Hace varios años publiqué una reseña de la edición mexicana de La Divina Revelación que publicó la extinta editorial Aldus en 2011. Ahora releo mi texto y me parece impreciso y grandilocuente. Muchas de las ideas eran obvias y, en otros momentos, mi interpretación era forzada y acomodaticia. Quizás rescato algunas partes que ahora pongo de modo más ordenado. Antes me gustaría advertirles –para quienes no lo sepan– que La Divina Revelación es una trilogía, cuestión usual en Héctor, porque su proceder poético mantiene un arrastre con la realidad desplazándose siempre en triadas sucesivas. Esta ruta imaginativa quizás estaba latente desde No! (Ediciones del Temple, 2001) y terminó de nacer en Putamadre (editorial Zignos, 2005).
En [guion], el poeta se presenta con el coraje silente de su nombre. Allí entran en juego la microhistoria doméstica, la escritura como revancha de un mundo que no comprende la belleza de la poesía y las grafías en mayúscula de una nación maltrecha por la hiperdictadura, que conjugan una vía de lucha, tanto simbólica como real, entre el sordomudo-niño y las mentalidades-centinelas, entre la poesía y los circuitos chilenos de la poesía lupanar. Ya en [coma], el poeta, para decirlo con sus palabras, “cree en el lenguaje sagrado y herido”, desplegando la “R” de la reescritura hasta llegar al espacio del Teatro Tiempo, donde los significados de las palabras se destensan y descomponen. En [y punto], los animales mueren, el mundo deja de ser mundo, los elementos naturales se subvierten; las colinas y quebradas son de agua; la sal y el hielo son las nuevas maravillas de la materia. Para contemplar estos escenarios, que se sitúan después de un apocalipsis íntimo, Héctor Hernández Montecinos tuvo que vivir reconociéndose entre sus alegrías y dolores para después escribir esos largos poemas que van de 1999 a 2011. Es una escritura que cuenta historias de personajes y anécdotas y también cuestiona símbolos, generando categorías y conceptos. Esto quiere decir que en el espectro poético caben el poema conversacional, el poema neobarroco, el poema político, el poema en prosa, el diario de viaje, el teatro, el ensayo y la filosofía.

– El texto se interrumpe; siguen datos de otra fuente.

/-- Loads that are refused, and the load that fails. An image over 65,536 bytes is refused after reset; a second load
after a load that succeeded is refused, and so is a load of a machine that is RUNNING; a load whose source fails and
which the model accepts (after reset and at most 65,536 bytes, as a source that fails after more is refused by the
model's choice, log 20) leaves RUN HALTED with reason NONE and PROG_LEN 0, so that no step does anything, and after
it every load is refused until reset, after which a load of an image of at most 65,536 bytes starts the machine. The
form of the refusals and the test for a machine that has just been reset are the model's (log 6, DESIGN CHOICE), and
that a step of a HALTED machine answers the same state is too (log 3, DEDUCED). Rests on 70_reset_and_hazards.md
R284; 70_reset_and_hazards.md R285; 60_exceptions.md R252; 92_eei_decisions.md D19. -/
def Obligations.LoadRefusedOrFailed : Prop :=
  (∀ (image : List Byte) (s : State), 65536 < image.length →
    load (.complete image) (hostReset s) = .refused .imageTooLong) ∧
  (∀ (src src' : ImageSource) (s t : State) (bytes : List Byte), src = .complete bytes → load src s = .next t →
    load src' t = .refused .loadNotAfterReset) ∧
  (∀ (src : ImageSource) (s : State), s.run = .running → load src s = .refused .loadNotAfterReset) ∧
  (∀ (part : List Byte) (s t : State), load (.ioFailure part) s = .next t →
    t.run = .halted ∧ t.haltReason = .none ∧ t.progLen = 0 ∧ step t = .next t ∧
    (∀ src : ImageSource, load src t = .refused .loadNotAfterReset) ∧
    (∀ image : List Byte, image.length ≤ 65536 → ∃ u, load (.complete image) (hostReset t) = .next u ∧ u.run = .running))

end
end

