/-! presentQuit -/

@[simp] theorem presentQuit_regs (bits : List Bool) : (presentQuit bits s).regs = s.regs := rfl
@[simp] theorem presentQuit_pc (bits : List Bool) : (presentQuit bits s).pc = s.pc := rfl
@[simp] theorem presentQuit_flags (bits : List Bool) : (presentQuit bits s).flags = s.flags := rfl
@[simp] theorem presentQuit_dr1 (bits : List Bool) : (presentQuit bits s).dr1 = s.dr1 := rfl
@[simp] theorem presentQuit_dr2 (bits : List Bool) : (presentQuit bits s).dr2 = s.dr2 := rfl
@[simp] theorem presentQuit_jf (bits : List Bool) : (presentQuit bits s).jf = s.jf := rfl
@[simp] theorem presentQuit_mem (bits : List Bool) : (presentQuit bits s).mem = s.mem := rfl
@[simp] theorem presentQuit_stack (bits : List Bool) : (presentQuit bits s).stack = s.stack := rfl
@[simp] theorem presentQuit_run (bits : List Bool) : (presentQuit bits s).run = s.run := rfl
@[simp] theorem presentQuit_haltReason (bits : List Bool) : (presentQuit bits s).haltReason = s.haltReason := rfl
@[simp] theorem presentQuit_fault (bits : List Bool) : (presentQuit bits s).fault = s.fault := rfl
@[simp] theorem presentQuit_unk (bits : List Bool) : (presentQuit bits s).unk = s.unk := rfl
@[simp] theorem presentQuit_progLen (bits : List Bool) : (presentQuit bits s).progLen = s.progLen := rfl
@[simp] theorem presentQuit_loadAttempted (bits : List Bool) : (presentQuit bits s).loadAttempted = s.loadAttempted := rfl
@[simp] theorem presentQuit_quitSamples (bits : List Bool) : (presentQuit bits s).quitSamples = bits := rfl

/-! jumpIf, advance, endCycle -/

@[simp] theorem jumpIf_regs (c : Bool) (b a : Byte) : (jumpIf c s b a).regs = s.regs := by cases c <;> rfl
@[simp] theorem jumpIf_flags (c : Bool) (b a : Byte) : (jumpIf c s b a).flags = s.flags := by cases c <;> rfl
@[simp] theorem jumpIf_dr1 (c : Bool) (b a : Byte) : (jumpIf c s b a).dr1 = s.dr1 := by cases c <;> rfl
@[simp] theorem jumpIf_dr2 (c : Bool) (b a : Byte) : (jumpIf c s b a).dr2 = s.dr2 := by cases c <;> rfl
@[simp] theorem jumpIf_mem (c : Bool) (b a : Byte) : (jumpIf c s b a).mem = s.mem := by cases c <;> rfl
@[simp] theorem jumpIf_stack (c : Bool) (b a : Byte) : (jumpIf c s b a).stack = s.stack := by cases c <;> rfl
@[simp] theorem jumpIf_run (c : Bool) (b a : Byte) : (jumpIf c s b a).run = s.run := by cases c <;> rfl
@[simp] theorem jumpIf_haltReason (c : Bool) (b a : Byte) : (jumpIf c s b a).haltReason = s.haltReason := by cases c <;> rfl
@[simp] theorem jumpIf_fault (c : Bool) (b a : Byte) : (jumpIf c s b a).fault = s.fault := by cases c <;> rfl
@[simp] theorem jumpIf_unk (c : Bool) (b a : Byte) : (jumpIf c s b a).unk = s.unk := by cases c <;> rfl
@[simp] theorem jumpIf_progLen (c : Bool) (b a : Byte) : (jumpIf c s b a).progLen = s.progLen := by cases c <;> rfl
@[simp] theorem jumpIf_loadAttempted (c : Bool) (b a : Byte) : (jumpIf c s b a).loadAttempted = s.loadAttempted := by cases c <;> rfl
@[simp] theorem jumpIf_quitSamples (c : Bool) (b a : Byte) : (jumpIf c s b a).quitSamples = s.quitSamples := by cases c <;> rfl
@[simp] theorem jumpIf_pc (c : Bool) (b a : Byte) : (jumpIf c s b a).pc = bif c then ⟨b, a⟩ else s.pc := by cases c <;> rfl
@[simp] theorem jumpIf_jf (c : Bool) (b a : Byte) : (jumpIf c s b a).jf = (c || s.jf) := by cases c <;> rfl
@[simp] theorem jumpIf_true (b a : Byte) : jumpIf true s b a = jumpTo s b a := rfl
@[simp] theorem jumpIf_false (b a : Byte) : jumpIf false s b a = s := rfl
@[simp] theorem advance_regs : (advance s).regs = s.regs := by unfold advance; split <;> rfl
@[simp] theorem advance_flags : (advance s).flags = s.flags := by unfold advance; split <;> rfl
@[simp] theorem advance_dr1 : (advance s).dr1 = s.dr1 := by unfold advance; split <;> rfl
@[simp] theorem advance_dr2 : (advance s).dr2 = s.dr2 := by unfold advance; split <;> rfl
@[simp] theorem advance_jf : (advance s).jf = s.jf := by unfold advance; split <;> rfl
@[simp] theorem advance_mem : (advance s).mem = s.mem := by unfold advance; split <;> rfl
@[simp] theorem advance_stack : (advance s).stack = s.stack := by unfold advance; split <;> rfl
@[simp] theorem advance_run : (advance s).run = s.run := by unfold advance; split <;> rfl
@[simp] theorem advance_haltReason : (advance s).haltReason = s.haltReason := by unfold advance; split <;> rfl
@[simp] theorem advance_fault : (advance s).fault = s.fault := by unfold advance; split <;> rfl
@[simp] theorem advance_unk : (advance s).unk = s.unk := by unfold advance; split <;> rfl
@[simp] theorem advance_progLen : (advance s).progLen = s.progLen := by unfold advance; split <;> rfl
@[simp] theorem advance_loadAttempted : (advance s).loadAttempted = s.loadAttempted := by unfold advance; split <;> rfl
@[simp] theorem advance_quitSamples : (advance s).quitSamples = s.quitSamples := by unfold advance; split <;> rfl
@[simp] theorem advance_pc : (advance s).pc = if s.jf then s.pc else advancePc s.pc := by unfold advance; split <;> rfl
@[simp] theorem yieldPoint_regs : (yieldPoint s).regs = s.regs := by unfold yieldPoint; split <;> rfl
@[simp] theorem yieldPoint_pc : (yieldPoint s).pc = s.pc := by unfold yieldPoint; split <;> rfl
@[simp] theorem yieldPoint_flags : (yieldPoint s).flags = s.flags := by unfold yieldPoint; split <;> rfl
@[simp] theorem yieldPoint_dr1 : (yieldPoint s).dr1 = s.dr1 := by unfold yieldPoint; split <;> rfl
@[simp] theorem yieldPoint_dr2 : (yieldPoint s).dr2 = s.dr2 := by unfold yieldPoint; split <;> rfl
@[simp] theorem yieldPoint_jf : (yieldPoint s).jf = s.jf := by unfold yieldPoint; split <;> rfl
@[simp] theorem yieldPoint_mem : (yieldPoint s).mem = s.mem := by unfold yieldPoint; split <;> rfl
@[simp] theorem yieldPoint_stack : (yieldPoint s).stack = s.stack := by unfold yieldPoint; split <;> rfl
@[simp] theorem yieldPoint_fault : (yieldPoint s).fault = s.fault := by unfold yieldPoint; split <;> rfl
@[simp] theorem yieldPoint_unk : (yieldPoint s).unk = s.unk := by unfold yieldPoint; split <;> rfl
@[simp] theorem yieldPoint_progLen : (yieldPoint s).progLen = s.progLen := by unfold yieldPoint; split <;> rfl
@[simp] theorem yieldPoint_loadAttempted : (yieldPoint s).loadAttempted = s.loadAttempted := by unfold yieldPoint; split <;> rfl
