-- ==== Sys2Proof/Laws/Cycle.lean ====
section
/-! SUPPORT. Everything a step can do, said once. -/
namespace Sys2Proof.Machine

theorem stepWith_halted (m : OpcodeMap) (s : State) (h : s.run = .halted) : stepWith m s = .next s := by
  simp [stepWith, h]

theorem stepWith_atEnd (m : OpcodeMap) (s : State) (h : s.run = .running) (he : s.progLen ≤ s.pc.comp) :
    stepWith m s = .next (haltWith s .endOfProgram) := by
  simp [stepWith, h, atEnd, he]

theorem stepWith_running (m : OpcodeMap) (s : State) (h : s.run = .running) (he : s.pc.comp < s.progLen) :
    stepWith m s = finish (decodeAndRun m (beginCycle s)) := by
  simp [stepWith, h, atEnd, Nat.not_le.mpr he]

/-- The three cases of a step. -/
theorem stepWith_cases (m : OpcodeMap) (s : State) :
    (s.run = .halted ∧ stepWith m s = .next s) ∨
    (s.run = .running ∧ s.progLen ≤ s.pc.comp ∧ stepWith m s = .next (haltWith s .endOfProgram)) ∨
    (s.run = .running ∧ s.pc.comp < s.progLen ∧ stepWith m s = finish (decodeAndRun m (beginCycle s))) := by
  cases h : s.run with
  | halted => exact .inl ⟨rfl, stepWith_halted m s h⟩
  | running =>
    rcases Nat.lt_or_ge s.pc.comp s.progLen with he | he
    · exact .inr (.inr ⟨rfl, he, stepWith_running m s h he⟩)
    · exact .inr (.inl ⟨rfl, he, stepWith_atEnd m s h he⟩)

/-- The two cases of decoding: a known opcode's instruction runs, an unknown opcode is counted. -/
theorem decodeAndRun_cases (m : OpcodeMap) (s : State) :
    (∃ i, decodePair m (opcodeAt s) (operandAt s) = some i ∧ decodeAndRun m s = exec i s) ∨
    (decodePair m (opcodeAt s) (operandAt s) = none ∧
      decodeAndRun m s = .next (unknownOpcode s (operandAt s))) := by
  unfold decodeAndRun
  cases h : decodePair m (opcodeAt s) (operandAt s) with
  | some i => exact .inl ⟨i, rfl, rfl⟩
  | none => exact .inr ⟨rfl, rfl⟩

/-- The end of a cycle. -/
theorem endCycle_cases (t : State) :
    (t.run = .halted ∧ endCycle t = t) ∨ (t.run = .running ∧ endCycle t = yieldPoint (advance t)) := by
  unfold endCycle
  cases h : t.run
  · exact .inr ⟨rfl, rfl⟩
  · exact .inl ⟨rfl, rfl⟩

/-- The yield point: a set bit halts with reason QUIT, any other leaves the machine as it is. -/
theorem yieldPoint_cases (s : State) :
    (s.quitSamples = [] ∧ yieldPoint s = s) ∨
    (∃ rest, s.quitSamples = true :: rest ∧ yieldPoint s = haltWith { s with quitSamples := rest } .quit) ∨
    (∃ rest, s.quitSamples = false :: rest ∧ yieldPoint s = { s with quitSamples := rest }) := by
  unfold yieldPoint
  cases h : s.quitSamples with
  | nil => exact .inl ⟨rfl, rfl⟩
  | cons q rest => cases q
                   · exact .inr (.inr ⟨rest, rfl, rfl⟩)
                   · exact .inr (.inl ⟨rest, rfl, rfl⟩)

/-- The fetch roll-over leaves an address of at most 254 (30_encoding.md R92). -/
theorem fetchPc_addr_le (pc : PC) : (fetchPc pc).addr.toNat ≤ 254 := by
  unfold fetchPc nextBank
  split
  · exact Nat.zero_le _
  · have := pc.addr.isLt; omega

end Sys2Proof.Machine
end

Dirán ustedes que por qué estoy hablando de estos libros si estamos presentando el libro Teoría de la sobrenaturaleza. Pues porque para un ojo convencional el libro que Héctor presenta este día es una especie de antología personal. Salvo la apertura y el cierre de Teoría de la sobrenaturaleza, todos los textos provienen de este libro y de otros que nuestro autor ha publicado a lo largo de las décadas, por ejemplo, de la otra trilogía colosal que tituló Debajo de la Lengua (Cuarto Propio, 2009; 2° ed. RIL, 2021) que provocó una paradoja al crear una monumentalidad rizomática que habló de la poesía latinoamericana del siglo XX y de inicios del XXI. Es la misma genealogía de Whitman y Neruda, pero enrarecida, llevando al límite la codigofagia de las escrituras y registros de los otros, cuyas voces son incrustadas en la proa de un barco fantasmagórico que zarpó de un lejano virreinato de papel.
Sin embargo, desde mi perspectiva, es impreciso pensar que Teoría de la sobrenaturaleza sea una antología personal. Primero porque en una antología personal el poeta selecciona sus poemas a manera de piezas literarias y las presenta haciendo énfasis en su unidad y no necesariamente en una continuidad discursiva. El poeta, en este sentido, toma y presenta al lector sus mejores poemas o la parte más representativa de su trabajo. Este no es el caso del libro que presenta hoy Héctor Hernández Montecinos, pues en realidad se trata de un libro “nuevo”, donde a través de fragmentos y un dispositivo narrativo diferente, presenta una historia derivada u alterna de su propio trabajo poético. Esto no es un collage ni un pastiche, en todo caso, es más cercano a la contaminatio de los antiguos comediógrafos latinos que tomaban piezas y escenas de los griegos para refundarlas, donde la autoría de la idea o el asunto quedaba reservado a un problema secundario, pues lo más importante era la activación de una composición distinta.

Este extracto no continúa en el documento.